Избушка к старушке идет –
Посидеть и чаю попить из стаканов.
И бревна несет, мохом ребра заткнув,
И стены, и окна, и всех тараканов.
Но вот старушка избушку ведет –
– Умирать.
Жизнь нуждается в защите, в укрытии – тем более, если она распространена неравномерно. Смерть представляет собой не что иное, как отказ от оберегания жизни, от закрепления за жизнью особого статуса. В некотором смысле смерть распределена более равномерно: она одинаково близка старушке, избушке, козлику, тараканам, мху. Смерть касается всего, и ее все может коснуться. В этой своей равной близости ко всем смерть остается неизменной, нерастущей и неизменяющейся. Неизменность смерти не дает и возможности говорить о ней иначе как приведенным в живое состояние, укрытым в слова и грамматические структуры языком.
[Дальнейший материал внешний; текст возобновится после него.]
-- ==== Sys2Proof/Laws/Search.lean ====
section
/-! SUPPORT. What the pieces of a ROM search do while the host leaves the block alone (42_search): one ROM bit, one pass,
an enumeration of devices that answer as in 95_test_vectors §1, and all passes so far. -/

namespace Sys2Proof.Machine

/-! ## The ROM table -/

/-- ROMTAB with ids that fit, the rest zero. -/
theorem image_eq (p : Params) {ids : List RomId} (h : ids.length ≤ p.maxDevices) :
    romtabImage p ids = ids.flatMap romBytes ++ List.replicate (8 * (p.maxDevices - ids.length)) 0 := by
  have zeros : ∀ n, (List.range n).flatMap (fun j => romBytes (ids.getD (ids.length + j) 0)) =
      List.replicate (8 * n) 0 := by
    intro n
    induction n with
    | zero => rfl
    | succ n ih =>
      rw [List.range_succ, List.flatMap_append, ih, show 8 * (n + 1) = 8 * n + 8 by omega, List.replicate_add]
      congr 1
      simp [romBytes, List.range_succ, List.replicate_succ]
  have front : (List.range ids.length).flatMap (fun j => romBytes (ids.getD j 0)) = ids.flatMap romBytes := by
    rw [List.flatMap_def, List.flatMap_def]
    congr 1
    apply List.ext_getElem
    · simp
    · intro i h1 h2
      simp at h1
      simp [List.getD, h1]
  obtain ⟨n, hn⟩ := Nat.exists_eq_add_of_le h
  unfold romtabImage
  rw [hn, List.range_add, List.flatMap_append, front, List.flatMap_map, Nat.add_sub_cancel_left]
  exact congrArg _ (zeros n)

/-- The good end of a search, with ids that fit (42_search R314). -/
theorem searchSucceed_eq {α : Type} {ids : List RomId} {s : State} (hq : s.host = [])
    (h : ids.length ≤ s.params.maxDevices) :
    (searchSucceed ids : Seq α) s = .error (.next (okEnd (BitVec.ofNat 32 ids.length) 0 (withRomtab ids s))) := by
  rw [searchSucceed_quiet hq, image_eq _ h]; rfl

/-- The failing end of a search (42_search R313). -/
theorem searchFail_eq {α : Type} {e : ErrCode} {s : State} (hq : s.host = []) :
    (searchFail e : Seq α) s = .error (.next (errorEnd e 0 (withRomtab [] s))) := searchFail_quiet hq

/-! ## A search under way -/

/-- The state s after these slots, with what the bus and the clock answer from then on and the search state; `presence`
is what the last reset slot read, if there was one. -/
def walked (s : State) (presence : Option Bool) (ss : List Slot) (rest : List Bool) (clock : List Word)
    (st : SearchState) : State :=
  { onLine (match presence with
      | none => s
      | some b => setPresence b s) ss rest with clockIn := clock, search := some st }

section
variable {s : State} {p : Option Bool} {ss : List Slot} {rest : List Bool} {ck : List Word} {st : SearchState}

@[simp] theorem walked_host : (walked s p ss rest ck st).host = s.host := by cases p <;> rfl
@[simp] theorem walked_bus : (walked s p ss rest ck st).bus = rest := rfl
@[simp] theorem walked_clockIn : (walked s p ss rest ck st).clockIn = ck := rfl
@[simp] theorem walked_params : (walked s p ss rest ck st).params = s.params := by cases p <;> rfl
@[simp] theorem walked_searchOf : searchOf (walked s p ss rest ck st) = st := rfl
@[simp] theorem walked_crc8 (bs : List Byte) : crc8 (walked s p ss rest ck st) bs = crc8 s bs := by cases p <;> rfl

/-- More slots. -/
theorem walked_onLine (new : List Slot) (rest' : List Bool) :
    onLine (walked s p ss rest ck st) new rest' = walked s p (ss ++ new) rest' ck st := by
  unfold walked
  rw [← onLine_onLine _ ss new rest rest']
  rfl

/-- A reset slot. -/
theorem walked_presence (b : Bool) : setPresence b (walked s p ss rest ck st) = walked s (some b) ss rest ck st := by
  cases p <;> rfl

theorem slotRead_walked {b : Bool} (hq : s.host = []) :
    slotRead (walked s p ss (b :: rest) ck st) = .ok (b, walked s p (ss ++ [.read b]) rest ck st) := by
  rw [slotRead_answer (by simpa using hq) rfl, walked_onLine]

theorem slotWrite_walked {b : Bool} (hq : s.host = []) :
    slotWrite b (walked s p ss rest ck st) = .ok ((), walked s p (ss ++ [.write b]) rest ck st) := by
  rw [slotWrite_quiet (by simpa using hq), writeSlot_eq, walked_bus, walked_onLine]

theorem writeByte_walked {v : Byte} (hq : s.host = []) :
    writeByte v (walked s p ss rest ck st) = .ok ((), walked s p (ss ++ sent [v]) rest ck st) := by
  rw [writeByte_quiet (by simpa using hq), walked_bus, walked_onLine]

theorem setSearch_walked (f : SearchState → SearchState) :
    setSearch f (walked s p ss rest ck st) = .ok ((), walked s p ss rest ck (f st)) := rfl

/-- A ROM bit that devices answer. -/
theorem searchBit_walked {m : SearchMode} {i : Nat} {b cb : Bool} (hq : s.host = []) (h : (b && cb) = false) :
    searchBit m i (walked s p ss (b :: cb :: rest) ck st) =
      .ok (true, walked s p (ss ++ [.read b, .read cb, .write (searchBranch b cb i st).1]) rest ck
        (searchBranch b cb i st).2) := by
  rw [searchBit, seq_bind_ok (slotRead_walked hq), seq_bind_ok (slotRead_walked hq), seq_get_bind, h, walked_searchOf]
  show takeBranch _ _ = _
  rw [takeBranch, seq_bind_ok (setSearch_walked _), seq_bind_ok (slotWrite_walked hq), seq_pure]
  simp

/-- A ROM bit that no device answers. -/
theorem searchBit_none {m : SearchMode} {i : Nat} (hq : s.host = []) :
    searchBit m i (walked s p ss (true :: true :: rest) ck st) =
      if noAlarm m i st then .error (.next (okEnd 0 0 (withRomtab []
        (walked s p (ss ++ [.read true, .read true]) rest ck st))))
      else .ok (false, walked s p (ss ++ [.read true, .read true]) rest ck st) := by
  rw [searchBit, seq_bind_ok (slotRead_walked hq), seq_bind_ok (slotRead_walked hq), seq_get_bind, walked_searchOf,
    List.append_assoc]
  by_cases h : noAlarm m i st = true
  · rw [if_pos h]
    simp only [Bool.and_self, if_true, h]
    exact searchSucceed_eq (by simpa using hq) (by simp)
  · rw [if_neg h]
    simp only [Bool.and_self, if_true, h]
    rfl

end

/-! ## Devices on the line -/

/-- The device a pass finds is in the search all the way. -/
theorem mem_inSearch {ds : List RomId} {id : RomId} (h : id ∈ ds) (i : Nat) : id ∈ inSearch ds id i := by
  simp [inSearch, h]

theorem inSearch_iff {ds : List RomId} {id x : RomId} {i : Nat} :
    x ∈ inSearch ds id i ↔ x ∈ ds ∧ ∀ k, k < i → x.getLsbD k = id.getLsbD k := by
  simp [inSearch]

/-- Devices that agree at a ROM bit answer it and its complement. -/
theorem searchPair_cases {ds : List RomId} {id : RomId} (h : id ∈ ds) (i : Nat) :
    searchPair ds id i = (id.getLsbD i, !id.getLsbD i) ∨
      searchPair ds id i = (false, false) ∧ ∃ x ∈ inSearch ds id i, x.getLsbD i = !id.getLsbD i := by
  have hm := mem_inSearch h i
  by_cases he : ∃ x ∈ inSearch ds id i, x.getLsbD i = !id.getLsbD i
  · right
    refine ⟨?_, he⟩
    obtain ⟨x, hx, hb⟩ := he
    simp only [searchPair, Prod.mk.injEq]
    cases hid : id.getLsbD i
    · rw [hid] at hb
      exact ⟨List.all_eq_false.2 ⟨id, hm, by simp [hid]⟩, List.all_eq_false.2 ⟨x, hx, by simp [hb]⟩⟩
    · rw [hid] at hb
      exact ⟨List.all_eq_false.2 ⟨x, hx, by simp [hb]⟩, List.all_eq_false.2 ⟨id, hm, by simp [hid]⟩⟩
  · left
    have same : ∀ x ∈ inSearch ds id i, x.getLsbD i = id.getLsbD i := by
      intro x hx
      by_contra hne
      exact he ⟨x, hx, by cases hx' : x.getLsbD i <;> cases hi : id.getLsbD i <;> simp_all⟩
    simp only [searchPair, Prod.mk.injEq]
    cases hid : id.getLsbD i
    · exact ⟨List.all_eq_false.2 ⟨id, hm, by simp [hid]⟩, List.all_eq_true.2 fun x hx => by simp [same x hx, hid]⟩
    · exact ⟨List.all_eq_true.2 fun x hx => by simp [same x hx, hid], List.all_eq_false.2 ⟨id, hm, by simp [hid]⟩⟩

/-- Some device answers. -/
theorem searchPair_answered {ds : List RomId} {id : RomId} (h : id ∈ ds) (i : Nat) :
    ((searchPair ds id i).1 && (searchPair ds id i).2) = false := by
  rcases searchPair_cases h i with e | ⟨e, _⟩ <;> rw [e] <;> simp

/-- The search takes the branches of this id wherever the devices disagree. -/
def Steers (ds : List RomId) (id : RomId) (st : SearchState) : Prop :=
  ∀ i, i < 64 → searchPair ds id i = (false, false) → discrepancyBit st i = id.getLsbD i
В том же случае, когда, как у Гора, смерть выговаривается, сообщение здесь преобразуется в сообщничество тех, кто, соприкоснувшись со смертью, делит посмертную близость. Быть смертным, умирать – это не состояние, а отношение, возникающее между смертью и прикосновением. Они не нуждаются друг в друге, но, однажды случайно совпав, уже не могут быть разделены. Неразделяемость связывает их и накладывает печать молчания: попытка рассказать о смерти из жизни будет предательством, изменой первоначальной близости. Касание смерти происходит лишь в речи косноязычной, не укрытой жизнью, незащищенной, дефицитной.
«Я уже ничего»
Я – немой. Я уже
Ничего и бегу к ничему.
Я уже никого и спешу к никому…
Движение, лишенное формы: оно ускоряется (бегу, спешу) – но только чтобы не достигнуть результата. Между пустотой и пустотой. Различие, которое не назовешь ни содержательным, ни чисто формальным. Рамка, рама бесконечно растянутого действия. Действие, состоящее из совокупности дефицитов: нет речи, нет субъекта, нет цели. Ему не присвоена причина, не назначен источник, оно находится в бесконечном замедлении и именно поэтому нуждается в ускорении. Не будучи вечным, оно вместе с тем отделено от начала и от конца. У него, этого действия, отнято все, и тем не менее оно продолжается вне какого-либо упорядоченного набора жизненных фактов, вне самого факта жизни. Где это происходит? Внутри поля индивидуации, поддерживающего действие «Я» как импульс, как разряд, несущий себя без основы. Быть – значит продолжать действие. Бытие как продолжение без начала. В этом бытии жизни выделена одна только доля: прохождение сквозь. Жизнь просеивается, протекает, проносится, пока не остается чистого факта времени, где по одну сторону все эти «было/будет/необходимо/возможно», а по другую – только одно «есть». Время, становящееся пищей. Тело, предоставленное голоду, который съедает людей, съедает меня. Никто не может вторгнуться, вмешаться в этот процесс – что добавить к голоду?
Заключение. «Без мира»
Какая тревога на сердце простом.
Умерли гуси в ветре густом.
Остались без веток пустые кусты.
Висели без рек бесстыдно мосты.
Вдруг море погасло.
И я
Остался без мира,
Как масло.
Эдмунд Гуссерль говорил об имплицитной содержательности сознания: мысль вмещает в себя предметы. Но что если емкость вместилища ограничена? Тогда, чтобы вместить одно, нужно вычесть другое. Стихи Гора представляют нам устройство онтологии, создаваемой сознанием, как бы выведенным за пределы жизни, то есть тех условий, при которых «обычно» существует человеческая жизнь. В результате «Я» отделяется от своей человеческой основы: оно начинает свободно циркулировать в поле существования. Я-избушка, я-нога, я-масло. «Я» становится маркером каждой части отрицательного мира, обретшей самостоятельность в результате распада, расчленения. Множественность позиций достигается вычитанием онтологического единства. Можно попытаться восстановить его обратной перемоткой, движением назад, но при такой сборке расчлененного только еще отчетливей выступает утрата человекоразмерности: человек – более не причина действия, это действие влечет за собой человека. Такова естественность, не обеспеченная жизнью. Является ли подобная естественность стержнем «блокадного сознания» или она одна из его возможностей? Этот вопрос приводит нас к необходимости подобного анализа других текстов того страшного времени и места.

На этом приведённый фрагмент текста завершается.